> _TO DO_:
Only the lines below starting at the one that contains "two ends. -/" and ending at the one that contains "let n := ch.toNat" are to be reproduced, exactly and with both ends kept.

(Extracted records)
-- ==== Sys2Proof/Machine/Asm.lean ====
section
/-! DEFINITION. Machine/Asm.lean: the assembler syntax of 30_encoding.md R78, one command per line. Text is a list of
characters. What R78 leaves open (which blanks separate, the case of mnemonics and digits) is settled in log 19. -/

namespace Sys2Proof.Machine

/-- Why a line is refused. -/
inductive AsmError where
  | unknownMnemonic
  | wrongOperandCount
  | notANumber
  | operandOutOfRange
  deriving DecidableEq, Repr

/-- A blank: a space or a tab. -/
def isBlank (ch : Char) : Bool := ch == ' ' || ch == '\t'

/-- A line without the blanks at its two ends. -/
def trim (cs : List Char) : List Char := ((cs.dropWhile isBlank).reverse.dropWhile isBlank).reverse

/-- The pieces of a text between commas; a text with no comma is one piece. -/
def splitCommas : List Char → List (List Char)
  | [] => [[]]
  | ch :: cs =>
    if ch = ',' then [] :: splitCommas cs
    else match splitCommas cs with
      | [] => [[ch]]
      | p :: ps => (ch :: p) :: ps

/-- The value of one digit in a base up to 16. -/
def digitValue (base : Nat) (ch : Char) : Option Nat :=
  let n := ch.toNat
  let d := if 48 ≤ n ∧ n ≤ 57 then n - 48 else if 97 ≤ n ∧ n ≤ 102 then n - 87 else if 65 ≤ n ∧ n ≤ 70 then n - 55 else 16
  if d < base then some d else none

/-- The value of a run of digits; nothing for an empty run. -/
def digits (base : Nat) : List Char → Option Nat
  | [] => none
  | ch :: cs => (ch :: cs).foldl (fun acc c => do return (← acc) * base + (← digitValue base c)) (some 0)

/-- A number without its sign: decimal, or `0x` hexadecimal. -/
def magnitude : List Char → Option Nat
  | '0' :: 'x' :: cs => digits 16 cs
  | cs => digits 10 cs

/-- A number, optionally with a leading `-`. -/
def number : List Char → Option Int
  | '-' :: cs => (magnitude cs).map (fun n => -(n : Int))
  | cs => (magnitude cs).map (fun n => (n : Int))

/-- All operands of a line, as numbers. -/
def numbers : List (List Char) → Except AsmError (List Int)
  | [] => .ok []
  | p :: ps => do
    let z ← (number (trim p)).elim (.error .notANumber) .ok
    return z :: (← numbers ps)

/-- The pixel value an operand gives: 0 or 1. -/
def pixelOperand (z : Int) : Except AsmError Bit :=
  if z = 0 then .ok false else if z = 1 then .ok true else .error .operandOutOfRange

/-- The rotation an operand gives: 0 to 3. -/
def rotationOperand (z : Int) : Except AsmError Rotation :=
  if z = 0 then .ok .r0 else if z = 1 then .ok .r1 else if z = 2 then .ok .r2 else if z = 3 then .ok .r3
  else .error .operandOutOfRange

/-- The five mnemonics and their operands (R78). -/
def command (mnemonic : List Char) (ops : List Int) : Except AsmError Instr :=
  if mnemonic = "SET_PIXEL".toList then
    match ops with
    | [x, y, v] => (pixelOperand v).map (Instr.setPixel x y)
    | _ => .error .wrongOperandCount
  else if mnemonic = "GET_PIXEL".toList then
    match ops with
    | [x, y] => .ok (.getPixel x y)
    | _ => .error .wrongOperandCount
  else if mnemonic = "SET_ROTATION".toList then
    match ops with
    | [r] => (rotationOperand r).map Instr.setRotation
    | _ => .error .wrongOperandCount
  else if mnemonic = "CLEAR_DISPLAY".toList then
    if ops = [] then .ok .clearDisplay else .error .wrongOperandCount
  else if mnemonic = "REFRESH_DISPLAY".toList then
    if ops = [] then .ok .refreshDisplay else .error .wrongOperandCount
  else .error .unknownMnemonic

/-- One line of assembly (R78): `;` starts a comment, an empty line gives no word, and an operand outside its range is
refused rather than truncated. -/
def assembleLine (line : List Char) : Except AsmError (Option Word) :=
  let text := trim (line.takeWhile (· != ';'))
  if text = [] then .ok none
  else do
    let rest := trim (text.dropWhile (fun ch => !isBlank ch))
    let ops ← if rest = [] then .ok [] else numbers (splitCommas rest)
    let i ← command (text.takeWhile (fun ch => !isBlank ch)) ops
    (assemble i).elim (.error .operandOutOfRange) (fun c => .ok (some c))

end Sys2Proof.Machine
end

> _ANSWER TO THIS EXERCISE_:
/-- A line without the blanks at its two ends. -/
def trim (cs : List Char) : List Char := ((cs.dropWhile isBlank).reverse.dropWhile isBlank).reverse

/-- The pieces of a text between commas; a text with no comma is one piece. -/
def splitCommas : List Char → List (List Char)
  | [] => [[]]
  | ch :: cs =>
    if ch = ',' then [] :: splitCommas cs
    else match splitCommas cs with
      | [] => [[ch]]
      | p :: ps => (ch :: p) :: ps

/-- The value of one digit in a base up to 16. -/
def digitValue (base : Nat) (ch : Char) : Option Nat :=
  let n := ch.toNat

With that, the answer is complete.